Communities of Style: Portable Luxury Arts, Identity, and Collective Memory in the Iron Age Levant. By MARIAN H. FELDMAN. Chicago: UNIVERSITY OF CHICAGO PRESS, 2014. Pp. xvii + 250, illus. $70.

The year 2014 saw the appearance of two publications on art and interconnections in the Near East and Mediterranean during the first millennium B.C.E. One is the book under review here. The other, Assyria to Iberia at the Dawn of the Classical Age (Aruz, Graff, and Rakic 2014), accompanied the stunning exhibition of the same name at the Metropolitan Museum of Art. Viewers and readers explored complex webs of interaction, guided by stimulating displays, captions, and catalogue essays. Feldman's remarks there on metalwork (pp. 157-60) link the two publications. Indeed, so many of the objects and issues figure in both, yet are approached so differently, that the books ought to be used in concert.

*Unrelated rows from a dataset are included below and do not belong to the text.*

/-- A group at which no switch is due passes; one where it is waits for it, with its lanes at the instruction. -/
theorem switchv_completes :
    let wait := s.switchAsked i ∧ i.g.handler = false ∧ i.act = ~~~i.g.exited
    ∃ t g, exec (.switchv h o) s = .next t ∧ t.group? i.gk = some g ∧
      (¬wait → g.withMoved i.g = i.g ∧ Advanced i h 8 g) ∧
      (wait → g.arrived = some o.imm.toNat ∧ { g.withMoved i.g with arrived := i.g.arrived } = i.g ∧
        ∀ l, i.act.getLsbD l = true → sget g.pcv l = BitVec.ofNat 32 i.pc) ∧
      (∀ k, k ≠ i.gk → t.group? k = s.group? k) ∧ (∀ p, t.readByte p = s.readByte p) ∧
      (∀ c, (t.core c).withCounts (s.core c) = s.core c) ∧
      ∀ tk, (t.team? tk).map (fun x => { x with later := false }) = (s.team? tk).map (fun x => { x with later := false }) := by
  intro wait
  classical
  have alive : (s.advance i h 8 0x16).exited ≠ 0xFFFFFFFF := (advance_exited s i h 8 0x16).trans_ne (issue?_alive hi)
  have stop : (s.advance i h 8 0x16).stopEv = none := (advance_stopEv s i h 8 0x16).trans (issue?_stopEv hi)
  have asked := (issued_frame s i h 8 0x16).teams.wholeAgain (i.g.tk i.gk)
  have stands : ((issued s i h 8 0x16).wholeAgain (i.g.tk i.gk)).group? i.gk = some (s.advance i h 8 0x16) :=
    (wholeAgain_group ..).trans (issued_advanced ..)
  have later : ∀ tk, (((issued s i h 8 0x16).wholeAgain (i.g.tk i.gk)).team? tk).map (fun x => { x with later := false }) =
      (s.team? tk).map (fun x => { x with later := false }) := fun tk => by
    rw [wholeAgain_team, issued_team, issued_team]
    split
    · rename_i e
      rw [e.1, Option.map_map]
      rfl
    · rfl
  rw [switchv_effect o hi hk]
  by_cases hw : wait
  · rw [if_pos hw]
    obtain ⟨frame, group⟩ := asked.modGroup stands
      (fun g => { g with arrived := some o.imm.toNat, pcv := setLanes g.pcv i.act (fun _ => BitVec.ofNat 32 i.pc) })
    obtain ⟨done, group, teams⟩ := frame.finish group (Group.ended_of_alive alive) stop
    refine ⟨_, _, rfl, group, fun e => absurd hw e, fun _ => ⟨?_, ?_, fun l hl => ?_⟩, done.groups, done.bytes, done.cores, fun tk => ?_⟩
    · rw [Group.releaseAll_eq]
    · rw [withMoved_releaseAll]
      exact congrArg (fun x : Group => { x with arrived := i.g.arrived }) (advance_moved s i h 8 0x16)
    · rw [Group.releaseAll_pcv]
      · exact (sget_setLanes ..).trans (if_pos ⟨maskOf_and_lane l hl, hl⟩)
      · exact (congrArg (BitVec.getLsbD · l) (rejoining_of_rwait (advance_rwait s i h 8 0x16))).trans (eligible_lane (issue?_act hi l hl).2.1).2.1
    · rw [teams, State.team_modGroup, later]
  · rw [if_neg hw]
    obtain ⟨done, group, teams⟩ := asked.finish stands (Group.ended_of_alive alive) stop
    refine ⟨_, _, rfl, group, fun _ => ⟨?_, ?_⟩, fun e => absurd e hw, done.groups, done.bytes, done.cores, fun tk => ?_⟩
    · rw [withMoved_releaseAll]
      exact advance_moved s i h 8 0x16
    · exact advanced_of hi 8 0x16 _ rfl rfl (advance_rwait s i h 8 0x16)
    · rw [teams, later]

In her own monograph, Feldman begins by defining her terms and principal argument. By "communities of style," she means that "the material effects of art objects, particularly that of style... generate community networks, and... accomplish this through their unique ability to catalyze collective memories" (p. 2). As she explains further, "more than simply a guide to attribution, style serves to establish and structure communities through the engagement of human participants with material objects" (p. 6). Here the objects in question are portable luxury goods, including carved ivories, decorated vessels of bronze, gold, and silver, and horse bridle ornaments, made in the Near East ca. 1000 to 600 B.C.E. and found from Hasanlu to Praeneste.

In chapter one, the horse bridle frontlets from the Northwest Palace at Nimrud afford the springboard for Feldman's critical analysis of traditional methods of connoisseurship, as well as for her discussion of comparanda seen in such items as engraved tridacna shells and stone orthostat reliefs. Deemed in most scholarly literature to be neither Phoenician nor North Syrian in style, the frontlets have presented a problem of "in-betweenness," as she puts it (p. 11). But rather than trying to map stylistic groups in space or even time, Feldman suggests that the artistic evidence points to communities of shared, skilled practices, which moved fluidly among the Levantine polities of the age.

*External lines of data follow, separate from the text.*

-- ==== Sys2Proof/Decode.lean ====
section
/-!
DEFINITION. Decoding a command word (30_encoding.md R80 to R84), total and rejecting by code, and the encoder after it.
-/

namespace Sys2Proof

/-- The error codes of 60_exceptions.md R203 (0, none, and 7 to 15, never produced, have no constructor). -/
inductive ErrCode where
  /-- OP is not in the opcode map. -/
  | illegalOp
  /-- A reserved bit of a defined OP's format is set. -/
  | rsvdBits
  /-- CC_QR with indices that are not pairwise distinct. -/
  | qrAlias
  /-- P_BLOCK with L = 0 or L > 16. -/
  | badLen
  /-- A legal command for an engine that is busy. -/
  | busy
  /-- A write to an input register of a busy engine. -/
  | writeBusy
  deriving DecidableEq, Repr

/-- The code STATUS.ERR records (60_exceptions.md R203). -/
def ErrCode.code : ErrCode → BitVec 4
  | .illegalOp => 0x1#4
  | .rsvdBits => 0x2#4
  | .qrAlias => 0x3#4
  | .badLen => 0x4#4
  | .busy => 0x5#4
  | .writeBusy => 0x6#4

/-- `w[lo+len-1 : lo]` as a natural number below `2^len` (00_scope.md R7). -/
def bitField (w : Word) (lo len : Nat) : Fin (2 ^ len) :=
  (w.extractLsb' lo len).toFin

/-- The operand checks of 30_encoding.md R83 and R84: `QR_ALIAS` and `BAD_LEN`. -/
def operandError : Instr → Option ErrCode
  | .ccQr a b c d => if SlotsDistinct a b c d then none else some .qrAlias
  | .pBlock len => if LengthLegal len then none else some .badLen
  | .clrerr => none
  | .srst => none
  | .ccInit => none
  | .ccDround => none
  | .ccRounds => none
  | .ccFeedfwd => none
  | .ccBlock => none
  | .pKey => none
  | .pFinal => none

/-- The last checks of R84, once the opcode is known: the reserved bits from bit `lo` up are 0, then the operands are
legal. -/
def decodeChecked (w : Word) (lo : Nat) (i : Instr) : Except ErrCode Instr :=
  if w >>> lo ≠ 0 then .error .rsvdBits
  else
    match operandError i with
    | some e => .error e
    | none => .ok i

/-- `decode` of 30_encoding.md R84, in the order of checks it gives: the opcode, the reserved bits, the operands. -/
def decode (w : Word) : Except ErrCode Instr :=
  match (bitField w 0 8).val with
  | 0x01 => decodeChecked w 8 .clrerr
  | 0x02 => decodeChecked w 8 .srst
  | 0x10 => decodeChecked w 8 .ccInit
  | 0x11 => decodeChecked w 24 (.ccQr (bitField w 8 4) (bitField w 12 4) (bitField w 16 4) (bitField w 20 4))
  | 0x12 => decodeChecked w 8 .ccDround
  | 0x13 => decodeChecked w 8 .ccRounds
  | 0x14 => decodeChecked w 8 .ccFeedfwd
  | 0x15 => decodeChecked w 8 .ccBlock
  | 0x20 => decodeChecked w 8 .pKey
  | 0x21 => decodeChecked w 13 (.pBlock (bitField w 8 5))
  | 0x22 => decodeChecked w 8 .pFinal
  | _ => .error .illegalOp

/-- The four bytes of a word as they stand on the bus, byte lane 0 first (20_memory.md R52), decoded. -/
def decodeBytes (b0 b1 b2 b3 : Byte) : Except ErrCode Instr :=
  decode (le32 b0 b1 b2 b3)

/-- The command that the decoder reads from an opcode-table row's bits, laid out in the bus's byte order (log 17). -/
def decodeTableWord (nbits w : Nat) : Option Instr :=
  let v : Nat := w % 2 ^ nbits
  (decodeBytes (BitVec.ofNat 8 v) (BitVec.ofNat 8 (v / 2 ^ 8)) (BitVec.ofNat 8 (v / 2 ^ 16))
    (BitVec.ofNat 8 (v / 2 ^ 24))).toOption

/-- The OP byte of a command (30_encoding.md R82). -/
def opcode : Instr → BitVec 8
  | .clrerr => 0x01#8
  | .srst => 0x02#8
  | .ccInit => 0x10#8
  | .ccQr _ _ _ _ => 0x11#8
  | .ccDround => 0x12#8
  | .ccRounds => 0x13#8
  | .ccFeedfwd => 0x14#8
  | .ccBlock => 0x15#8
  | .pKey => 0x20#8
  | .pBlock _ => 0x21#8
  | .pFinal => 0x22#8

/-- The operand fields above OP, in the place 30_encoding.md R80 gives them: A = bits 11:8, B = 15:12, C = 19:16,
D = 23:20, or L = 12:8; all reserved bits 0. -/
def operandBits : Instr → Nat
  | .ccQr a b c d => 2 ^ 8 * a.val + 2 ^ 12 * b.val + 2 ^ 16 * c.val + 2 ^ 20 * d.val
  | .pBlock len => 2 ^ 8 * len.val
  | .clrerr => 0
  | .srst => 0
  | .ccInit => 0
  | .ccDround => 0
  | .ccRounds => 0
  | .ccFeedfwd => 0
  | .ccBlock => 0
  | .pKey => 0
  | .pFinal => 0

/-- `enc` of 30_encoding.md R86: the command word. -/
def encode (i : Instr) : Word :=
  BitVec.ofNat 32 ((opcode i).toNat + operandBits i)

/-- The mask of the command's row in the opcode map (30_encoding.md R82). -/
def tableMask : Instr → Word
  | .ccQr _ _ _ _ => 0xFF0000FF
  | .pBlock _ => 0xFFFFE0FF
  | .clrerr => 0xFFFFFFFF
  | .srst => 0xFFFFFFFF
  | .ccInit => 0xFFFFFFFF
  | .ccDround => 0xFFFFFFFF
  | .ccRounds => 0xFFFFFFFF
  | .ccFeedfwd => 0xFFFFFFFF
  | .ccBlock => 0xFFFFFFFF
  | .pKey => 0xFFFFFFFF
  | .pFinal => 0xFFFFFFFF

/-- The match value of the command's row: a word w selects the row when w & mask = match (30_encoding.md R82). -/
def tableMatch (i : Instr) : Word :=
  (opcode i).setWidth 32

end Sys2Proof
end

Among the topics treated in chapter two is the issue of a specific set of markings often found on animal bodies, beginning in the Late Bronze Age and continuing into the Iron Age. This so-called Flame and Frond pattern occurs on lions, bulls, and fantastic creatures of leonine or bovine parentage. The designs seem in part based in the reality of the Asiatic lion's distinctive belly fur (something not noted here), in part more abstract. If, Feldman argues, the markings should not be seen, as they usually are, as a stylistic signature, they "might be viewed then as the product of certain shared social relations that spanned this entire region; conversely, through their consumption, they contributed to shaping certain panregional community identities" (p. 57).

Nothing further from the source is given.